[Material shown — start]

-- ==== Sys2Proof/Tests/Slice0.lean ====
section
/-! SUPPORT. Tests: expected results are those of spec/ (the vector's or rule's name stands beside each), and for
each statement with hypotheses a state or operands that meet them. -/

namespace Sys2Proof.Tests

open Sys2Proof.Machine Sys2Proof.Safety

/-! ### States for the tests -/

/-- A micro-state inside or outside the sequence of `START AUTOMATIC, 3, 50`, everything else as after reset. -/
def working (m : MicroState) : State :=
  { State.reset with
    st := m.code, csReq := m.inCriticalSection, wMode := 1, wWires := 3, wHz := 50
    cfgbyte := 0x93, rb := 0x93, cmd := some 0x00320305#32 }

/-- A word on the port of the sequencer after reset. -/
def waiting (w : Word) : State := { State.reset with cmdValid := true, cmdWord := w }

/-- The same, the device having chosen its coming bytes. -/
def waitingFor (w : Word) (bytes : List Byte) : State := { waiting w with devBytes := bytes }

/-- The last micro-state of a mode-arm phase of `START AUTOMATIC, 3, 50` that verifies. -/
def verifying : State := { working .cP2CsLeave with cfgbyte := 0xD3, rb := 0xD3 }

/-- `R_CONVERT` of a READ with the given code register. -/
def converting (raw : BitVec 16) : State :=
  { State.reset with st := MicroState.code .rConvert, raw := raw, cmd := some 2#32 }

/-- `R_FAULT` of a READ with or without the stored Configuration (0, 4, 60), the device's fault byte being 0x80. -/
def faulted (stored : Bool) : State :=
  { State.reset with
    st := MicroState.code .rFault, raw := 0x8000, cmd := some 2#32, devBytes := [0x80]
    cfgValid := stored, cfgWires := 4, cfgHz := 60 }

/-- `IDLE` with an armed sequencer of stored Configuration (1, 3, 50). -/
def armedIdle : State :=
  { waiting 0x00320305#32 with armed := true, cfgValid := true, cfgMode := 1, cfgWires := 3, cfgHz := 50 }

/-! ### Well-formedness: one ill-formed command for each check -/

theorem test_mode_4_is_ill_formed : ¬ (Instr.start 4 3 50).WellFormed := by decide

theorem test_wires_256_is_ill_formed : ¬ (Instr.start 1 256 50).WellFormed := by decide

theorem test_hz_256_is_ill_formed : ¬ (Instr.start 1 3 256).WellFormed := by decide

theorem test_field_limits_are_well_formed :
    (Instr.start 3 255 255).WellFormed ∧ (Instr.start 0 0 0).WellFormed ∧ Instr.read.WellFormed := by decide

/-! ### Decoding: words written out from the layout of R49, results from 95_test_vectors.md 2.1 and 2.2 -/

/-- V-DEC7 `START AUTOMATIC, 3, 50`: HZ 50, WIRES 3, MODE 1, OP 01. -/
theorem test_decode_start_automatic :
    decode 0b00000000_00110010_00000011_0000_01_01#32 = .command (.start 1 3 50) := by decide

/-- V-VAL10 `START MODE(3), 255, 255`: every operand bit set. -/
theorem test_decode_start_all_ones :
    decode 0b00000000_11111111_11111111_0000_11_01#32 = .command (.start 3 255 255) := by decide

/-- V-DEC3 `READ`. -/
theorem test_decode_read : decode 0b00000000000000000000000000000010#32 = .command .read := by decide

/-- V-DEC1, V-DEC4, V-DEC5, V-DEC6, V-DEC8, V-DEC9, each refused for the reason the table gives. -/
theorem test_decode_reserved :
    decode 0b00000000000000000000000000000000#32 = .reserved .op00 ∧
    decode 0b00000000000000000000000000000011#32 = .reserved .op11 ∧
    decode 0b00000000000000000000000000000110#32 = .reserved .readBits31to2 ∧
    decode 0b10000000000000000000000000000010#32 = .reserved .readBits31to2 ∧
    decode 0b00000000_00110010_00000011_0001_01_01#32 = .reserved .startBits7to4 ∧
    decode 0b00000001_00110010_00000011_0000_01_01#32 = .reserved .startBits31to24 := by decide

/-- The words 95_test_vectors.md gives for V-VAL1, V-VAL8 and READ. -/
theorem test_encode :
    encode (.start 0 5 60) = 0x003C0501#32 ∧ encode (.start 3 3 60) = 0x003C030D#32 ∧
    encode .read = 0x00000002#32 := by decide

theorem test_table_word :
    decodeTableWord 32 0x00320305 = some (.start 1 3 50) ∧ decodeTableWord 32 2 = some .read ∧
    decodeTableWord 32 3 = none := by decide

/-- R57: lines of assembler text and the commands they stand for. -/
theorem test_assemble :
    assembleLine "START AUTOMATIC, 3, 50".toList = some (.start 1 3 50) ∧
    assembleLine "START MODE(2), 2, 50 ; a mode error".toList = some (.start 2 2 50) ∧
    assembleLine "READ".toList = some .read ∧
    assembleLine "START ONESHOT, 256, 50".toList = none := by decide

/-! ### START and READ: the step that runs them first after reset -/

/-- V-VAL1 `START ONESHOT, 5, 60`: `WIRE_INPUT_ERROR`, one step, no event. -/
theorem test_start_input_error :
    ∃ t, step (State.reset.withFetchWord 32 0x003C0501) = .next t ∧ t.st = 0 ∧ t.rspStatus = 2 ∧
      t.rspValid = true ∧ t.history = [] := ⟨_, rfl, rfl, rfl, rfl, rfl⟩

/-- V-DEC10 `START ONESHOT, 4, 60` enters the configuring sequence with its operands. -/
theorem test_start_enters_the_sequence :
    ∃ t, step (State.reset.withFetchWord 32 0x003C0401) = .next t ∧ t.st = 1 ∧ t.wMode = 0 ∧ t.wWires = 4 ∧
      t.wHz = 60 ∧ t.cmdValid = false := ⟨_, rfl, rfl, rfl, rfl, rfl, rfl⟩

/-- R86: READ goes to `R_READY` with the output flags cleared. -/
theorem test_read_goes_to_r_ready :
    ∃ t, step (State.reset.withFetchWord 32 2) = .next t ∧ t.st = 10 ∧ t.rspValid = false :=
  ⟨_, rfl, rfl, rfl⟩

/-- V-CV1 (S1): code 7227 gives −30.00 °C, 243.15 K, −22.000 °F. -/
theorem test_convert_7227 : convert 7227#15 = some ⟨-3000, 24315, -22000⟩ := by
  have hi := tableIndex_of_inRange (code := 7227#15) (by decide)
    (show (7227 : Nat) < 7227 + Config.table.len by have := Config.table.len_ge; omega)
  rw [convert_of_tableIndex hi]
  exact congrArg (fun c : Int => some (Reading.mk c (c + 27315) (18 * c + 32000))) Config.table.entry_0

/-- V-CV: the code just below the calibrated range. -/
theorem test_convert_7226 : convert 7226#15 = none :=
  (convert_eq_none_iff _).mpr ((tableIndex_eq_none_iff _).mpr (.inl (by decide)))

/-! ### Reserved words, faults -/

theorem test_reserved_word_is_refused :
    step (waiting 0x00320315#32) = .refused (.reservedCommandWord .startBits7to4) := by rfl

/-- R55: at each boundary of ReservedWordsAreRefused's clauses. -/
theorem test_reserved_boundaries :
    step (waiting 0#32) = .refused (.reservedCommandWord .op00) ∧
    step (waiting 3#32) = .refused (.reservedCommandWord .op11) ∧
    step (waiting 0x81#32) = .refused (.reservedCommandWord .startBits7to4) ∧
    step (waiting 0x01000001#32) = .refused (.reservedCommandWord .startBits31to24) ∧
    step (waiting 6#32) = .refused (.reservedCommandWord .readBits31to2) := ⟨rfl, rfl, rfl, rfl, rfl⟩

/-- R14, X2: the boundaries of FaultsOfTheStep. -/
theorem test_fault_boundaries :
    step { State.reset with st := 14 } = .fault .unreachableMicroState ∧
    step { State.reset with st := 31 } = .fault .unreachableMicroState ∧
    step { State.reset with rspStatus := 11 } = .fault .reservedStatusCode ∧
    step { State.reset with rspStatus := 10 } = .next { State.reset with rspStatus := 10 } :=
  ⟨rfl, rfl, rfl, rfl⟩

/-! ### Configuration bytes and classification: spec/95_test_vectors.md 2.3 and 2.5 -/

/-- V-CB1 to V-CB8. -/
theorem test_configuration_bytes :
    (cfgPhase1 2 50 = 0x83 ∧ cfgPhase2 0 2 50 = 0xA3) ∧ (cfgPhase1 2 60 = 0x82 ∧ cfgPhase2 1 2 60 = 0xC2) ∧
    (cfgPhase1 3 50 = 0x93 ∧ cfgPhase2 0 3 50 = 0xB3 ∧ cfgPhase2 1 3 50 = 0xD3) ∧
    (cfgPhase1 3 60 = 0x92 ∧ cfgPhase2 0 3 60 = 0xB2 ∧ cfgPhase2 1 3 60 = 0xD2) ∧
    (cfgPhase1 4 60 = 0x82 ∧ cfgPhase2 0 4 60 = 0xA2) ∧ (cfgPhase1 4 50 = 0x83 ∧ cfgPhase2 1 4 50 = 0xC3) := by
  decide

/-- V-CL1, V-CL2, V-CL5, V-CL6, V-CL7, V-CL12, V-CL15. -/
theorem test_classification :
    classify 0x00 = .unknownError ∧ classify 0x01 = .circuitMalfunction ∧ classify 0x07 = .circuitMalfunction ∧
    classify 0x08 = .brokenRtdWire ∧ classify 0x09 = .brokenRtdWire ∧ classify 0x80 = .brokenRtdWire ∧
    classify 0xFF = .brokenRtdWire := by decide

/-! ### Witnesses: hypotheses on a state's place -/

/-- The hypothesis of every step rule: the sequencer stands at each micro-state. -/
theorem test_witness_at (m : MicroState) : At (working m) m :=
  ⟨MicroState.ofCode_code m, by simp [working, State.reset, Status.ofCode], rfl⟩

/-- The same with a next state: every micro-state other than `IDLE` steps. -/
theorem test_witness_at_steps (m : MicroState) (h : m ≠ .idle) :
    step (working m) = .next (microStep m (working m)) := step_at_of_nil (test_witness_at m) rfl h

/-- The same while other agents' moves stand behind the sequencer's own, as between the steps of a READ (R43). -/
theorem test_witness_at_before_other_moves (m : MicroState) :
    At { working m with agenda := [.seq, .otherBus [0x80] 0, .platWait] } m :=
  ⟨MicroState.ofCode_code m, by simp [working, State.reset, Status.ofCode], rfl⟩

/-- R87 with OTHER's move behind it: the step is the sequencer's, and OTHER's move comes next. -/
theorem test_step_with_moves_behind :
    ∃ t, step { working .rReady with agenda := [.seq, .otherBus [0x01] 2] } = .next t ∧ t.st = 11 ∧
      t.agenda = [.otherBus [0x01] 2] := ⟨_, rfl, rfl, rfl⟩

/-- `At` in `IDLE` with a word, of each outcome, on the port. -/
theorem test_witness_at_idle_with_word (w : Word) : At (waiting w) .idle ∧ (waiting w).cmdValid = true :=
  ⟨⟨rfl, by simp [waiting, State.reset, Status.ofCode], rfl⟩, rfl⟩

/-- `At` in `IDLE` with nothing presented. -/
theorem test_witness_at_idle_without_word : At State.reset .idle ∧ State.reset.cmdValid = false :=
  ⟨⟨rfl, by simp [State.reset, Status.ofCode], rfl⟩, rfl⟩

/-- VerificationComparesEveryBit: a state for each clause. -/
theorem test_witness_verification :
    At (working .cP1CsLeave) .cP1CsLeave ∧ At verifying .cP2CsLeave ∧ verifying.armed = false :=
  ⟨test_witness_at _, ⟨rfl, by simp [verifying, working, State.reset, Status.ofCode], rfl⟩, rfl⟩

/-- BusyCommandIsTurnedAway. -/
theorem test_witness_busy : (working .cDelay).micro ≠ some .idle := by decide

/-- StartAcceptance and ReadAcceptance: after reset, and the three input errors and the valid case at their
boundary values (V-VAL1, V-VAL4, V-VAL7, V-DEC10). -/
theorem test_witness_acceptance :
    (State.reset.micro = some .idle ∧ State.reset.ctx = false) ∧
    inputError 0 5 60 = some .wireInputError ∧ inputError 0 3 55 = some .hzInputError ∧
    inputError 2 2 50 = some .modeInputError ∧ inputError 2 3 55 = some .hzInputError ∧
    inputError 0 4 60 = none ∧ inputError 1 2 50 = none := by decide

/-- StartRunsAsWritten, StartHistories, StartStoresItsInputsOrNothing: a valid and an invalid START wait. -/
theorem test_witness_start_awaits :
    Awaits (waiting 0x00320305#32) (.start 1 3 50) ∧ Awaits (waiting 0x003C0501#32) (.start 0 5 60) :=
  ⟨⟨rfl, rfl, by simp [waiting, State.reset, Status.ofCode], rfl, rfl, by decide⟩,
   ⟨rfl, rfl, by simp [waiting, State.reset, Status.ofCode], rfl, rfl, by decide⟩⟩

/-- StartAgainstAnEchoingDevice: a device script that echoes (V-ST1's device), and one that does not. -/
theorem test_witness_echo :
    Awaits (waitingFor 0x00320305#32 [0x93, 0xD3]) (.start 1 3 50) ∧ inputError 1 3 50 = none ∧
    echoes none (startRun 1 3 50 (waitingFor 0x00320305#32 [0x93, 0xD3])).history = true ∧
    echoes none (startRun 1 3 50 (waitingFor 0x00320305#32 [0xFF, 0xD3])).history = false :=
  ⟨⟨rfl, rfl, by simp [waitingFor, waiting, State.reset, Status.ofCode], rfl, rfl, by decide⟩,
   by decide, rfl, rfl⟩

/-- StartHistories: a device for each of its last three cases (V-ST3, V-ST4 and V-ST1 with other operands): the first
answer differs from 0x93, the second from 0xD3, neither does. -/
theorem test_witness_start_histories :
    (waitingFor 0x00320305#32 [0xFF]).devByte ≠ cfgPhase1 3 50 ∧
    ((waitingFor 0x00320305#32 [0x93, 0x83]).devByte = cfgPhase1 3 50 ∧
      (waitingFor 0x00320305#32 [0x93, 0x83]).popByte.devByte ≠ cfgPhase2 1 3 50 ∧
      Awaits (waitingFor 0x00320305#32 [0x93, 0x83]) (.start 1 3 50)) ∧
    (waitingFor 0x00320305#32 [0x93, 0xD3]).popByte.devByte = cfgPhase2 1 3 50 :=
  ⟨by decide, ⟨by decide, by decide, rfl, rfl, by simp [waitingFor, waiting, State.reset, Status.ofCode], rfl, rfl,
    test_decode_start_automatic⟩, by decide⟩

/-- ClassifyFaultAndRetry: `R_FAULT` with a stored Configuration enters the retry, and without one completes. -/
theorem test_witness_fault_with_configuration :
    At (faulted true) .rFault ∧ (faulted true).cfgValid = true ∧
    (∃ t, step (faulted true) = .next t ∧ t.st = 1 ∧ t.ctx = true ∧ t.pend = 7) ∧
    At (faulted false) .rFault ∧ (∃ t, step (faulted false) = .next t ∧ t.st = 0 ∧ t.rspStatus = 7) :=
  ⟨⟨rfl, by simp [faulted, State.reset, Status.ofCode], rfl⟩, rfl, ⟨_, rfl, rfl, rfl, rfl⟩,
   ⟨rfl, by simp [faulted, State.reset, Status.ofCode], rfl⟩, ⟨_, rfl, rfl, rfl⟩⟩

[Material shown — finish]

*Exercise:* Copy each line holding the word "rspValid" from the listing above.

*Output for this exercise:*
      t.rspValid = true ∧ t.history = [] := ⟨_, rfl, rfl, rfl, rfl, rfl⟩
    ∃ t, step (State.reset.withFetchWord 32 2) = .next t ∧ t.st = 10 ∧ t.rspValid = false :=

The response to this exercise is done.